_Brief_
Your answer should reproduce every line of the material in which the word "State" occurs.

_Extracted entries_

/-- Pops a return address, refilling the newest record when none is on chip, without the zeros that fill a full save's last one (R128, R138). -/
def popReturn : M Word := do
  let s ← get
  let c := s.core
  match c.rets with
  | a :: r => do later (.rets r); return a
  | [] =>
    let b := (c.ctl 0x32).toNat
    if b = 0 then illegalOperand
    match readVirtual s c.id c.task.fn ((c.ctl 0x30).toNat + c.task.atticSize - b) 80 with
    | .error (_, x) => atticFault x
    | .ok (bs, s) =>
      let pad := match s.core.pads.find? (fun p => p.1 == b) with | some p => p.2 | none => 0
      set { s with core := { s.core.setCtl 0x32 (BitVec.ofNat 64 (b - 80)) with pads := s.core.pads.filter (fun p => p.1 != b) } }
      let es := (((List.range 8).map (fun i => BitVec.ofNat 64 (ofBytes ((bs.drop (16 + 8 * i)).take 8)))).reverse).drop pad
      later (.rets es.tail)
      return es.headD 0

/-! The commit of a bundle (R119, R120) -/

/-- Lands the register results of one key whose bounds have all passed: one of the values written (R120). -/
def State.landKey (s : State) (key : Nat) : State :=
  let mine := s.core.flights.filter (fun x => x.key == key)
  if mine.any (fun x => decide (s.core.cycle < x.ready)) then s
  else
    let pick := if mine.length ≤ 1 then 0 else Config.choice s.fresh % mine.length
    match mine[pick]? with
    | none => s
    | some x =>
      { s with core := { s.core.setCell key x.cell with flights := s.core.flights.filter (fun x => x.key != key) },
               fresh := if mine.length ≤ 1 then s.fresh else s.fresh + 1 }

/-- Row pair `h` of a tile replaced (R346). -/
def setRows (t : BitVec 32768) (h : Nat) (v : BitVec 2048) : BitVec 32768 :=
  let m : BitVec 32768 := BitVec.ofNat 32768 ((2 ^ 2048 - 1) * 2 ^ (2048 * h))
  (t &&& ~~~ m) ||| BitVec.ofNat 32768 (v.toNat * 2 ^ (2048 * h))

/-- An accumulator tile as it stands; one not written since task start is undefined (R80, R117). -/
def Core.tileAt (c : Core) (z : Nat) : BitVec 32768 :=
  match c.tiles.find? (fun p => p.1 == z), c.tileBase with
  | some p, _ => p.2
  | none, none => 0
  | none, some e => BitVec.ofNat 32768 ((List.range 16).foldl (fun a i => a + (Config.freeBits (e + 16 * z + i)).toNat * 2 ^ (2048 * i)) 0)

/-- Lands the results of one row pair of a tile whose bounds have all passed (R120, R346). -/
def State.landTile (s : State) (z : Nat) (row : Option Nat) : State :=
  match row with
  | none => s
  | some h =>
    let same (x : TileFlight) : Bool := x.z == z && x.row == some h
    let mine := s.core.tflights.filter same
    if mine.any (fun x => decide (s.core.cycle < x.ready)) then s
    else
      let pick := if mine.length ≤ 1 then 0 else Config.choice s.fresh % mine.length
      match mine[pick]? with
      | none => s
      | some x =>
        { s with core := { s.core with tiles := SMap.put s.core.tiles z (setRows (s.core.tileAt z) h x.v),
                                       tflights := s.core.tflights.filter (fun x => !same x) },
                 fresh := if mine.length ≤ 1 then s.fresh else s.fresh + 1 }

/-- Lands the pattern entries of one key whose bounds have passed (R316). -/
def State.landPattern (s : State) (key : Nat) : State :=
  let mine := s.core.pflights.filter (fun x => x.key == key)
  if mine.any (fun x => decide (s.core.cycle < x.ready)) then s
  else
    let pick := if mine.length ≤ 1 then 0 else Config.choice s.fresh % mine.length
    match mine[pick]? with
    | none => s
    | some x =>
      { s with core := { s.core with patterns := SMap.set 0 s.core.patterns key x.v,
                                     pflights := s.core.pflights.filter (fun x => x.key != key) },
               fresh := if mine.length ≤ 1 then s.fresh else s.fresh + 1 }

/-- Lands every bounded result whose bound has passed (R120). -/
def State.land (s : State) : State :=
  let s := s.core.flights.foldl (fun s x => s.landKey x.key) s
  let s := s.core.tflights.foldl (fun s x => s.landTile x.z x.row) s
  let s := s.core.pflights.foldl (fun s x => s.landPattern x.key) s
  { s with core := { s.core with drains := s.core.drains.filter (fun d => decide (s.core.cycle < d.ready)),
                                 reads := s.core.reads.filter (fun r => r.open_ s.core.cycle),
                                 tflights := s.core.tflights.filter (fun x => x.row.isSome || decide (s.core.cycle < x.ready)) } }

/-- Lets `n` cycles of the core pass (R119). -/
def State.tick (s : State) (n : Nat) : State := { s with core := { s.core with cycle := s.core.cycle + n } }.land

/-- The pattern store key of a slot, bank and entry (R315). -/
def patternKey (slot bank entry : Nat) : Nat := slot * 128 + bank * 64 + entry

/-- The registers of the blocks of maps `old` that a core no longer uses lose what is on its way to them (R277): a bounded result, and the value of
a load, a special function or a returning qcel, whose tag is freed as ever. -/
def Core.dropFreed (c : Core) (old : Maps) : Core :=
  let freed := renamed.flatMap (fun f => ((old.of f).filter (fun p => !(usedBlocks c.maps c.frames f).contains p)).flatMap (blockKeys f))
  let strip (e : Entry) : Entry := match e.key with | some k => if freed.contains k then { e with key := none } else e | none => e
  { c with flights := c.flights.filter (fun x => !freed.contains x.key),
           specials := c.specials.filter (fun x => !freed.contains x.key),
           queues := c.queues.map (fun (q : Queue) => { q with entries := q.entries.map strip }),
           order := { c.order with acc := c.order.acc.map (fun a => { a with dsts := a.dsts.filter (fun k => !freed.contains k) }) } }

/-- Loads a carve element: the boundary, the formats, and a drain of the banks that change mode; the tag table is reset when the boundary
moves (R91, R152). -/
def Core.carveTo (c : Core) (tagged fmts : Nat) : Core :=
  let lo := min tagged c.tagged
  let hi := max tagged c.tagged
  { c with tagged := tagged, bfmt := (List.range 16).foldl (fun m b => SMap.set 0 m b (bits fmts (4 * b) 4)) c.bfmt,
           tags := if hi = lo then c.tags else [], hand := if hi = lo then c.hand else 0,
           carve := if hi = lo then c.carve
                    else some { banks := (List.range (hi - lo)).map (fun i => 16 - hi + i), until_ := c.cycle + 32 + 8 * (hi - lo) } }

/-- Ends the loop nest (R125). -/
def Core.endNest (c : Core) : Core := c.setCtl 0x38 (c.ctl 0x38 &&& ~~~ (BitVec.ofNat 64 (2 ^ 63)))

_Reply_
def State.landKey (s : State) (key : Nat) : State :=
def State.landTile (s : State) (z : Nat) (row : Option Nat) : State :=
def State.landPattern (s : State) (key : Nat) : State :=
def State.land (s : State) : State :=
def State.tick (s : State) (n : Nat) : State := { s with core := { s.core with cycle := s.core.cycle + n } }.land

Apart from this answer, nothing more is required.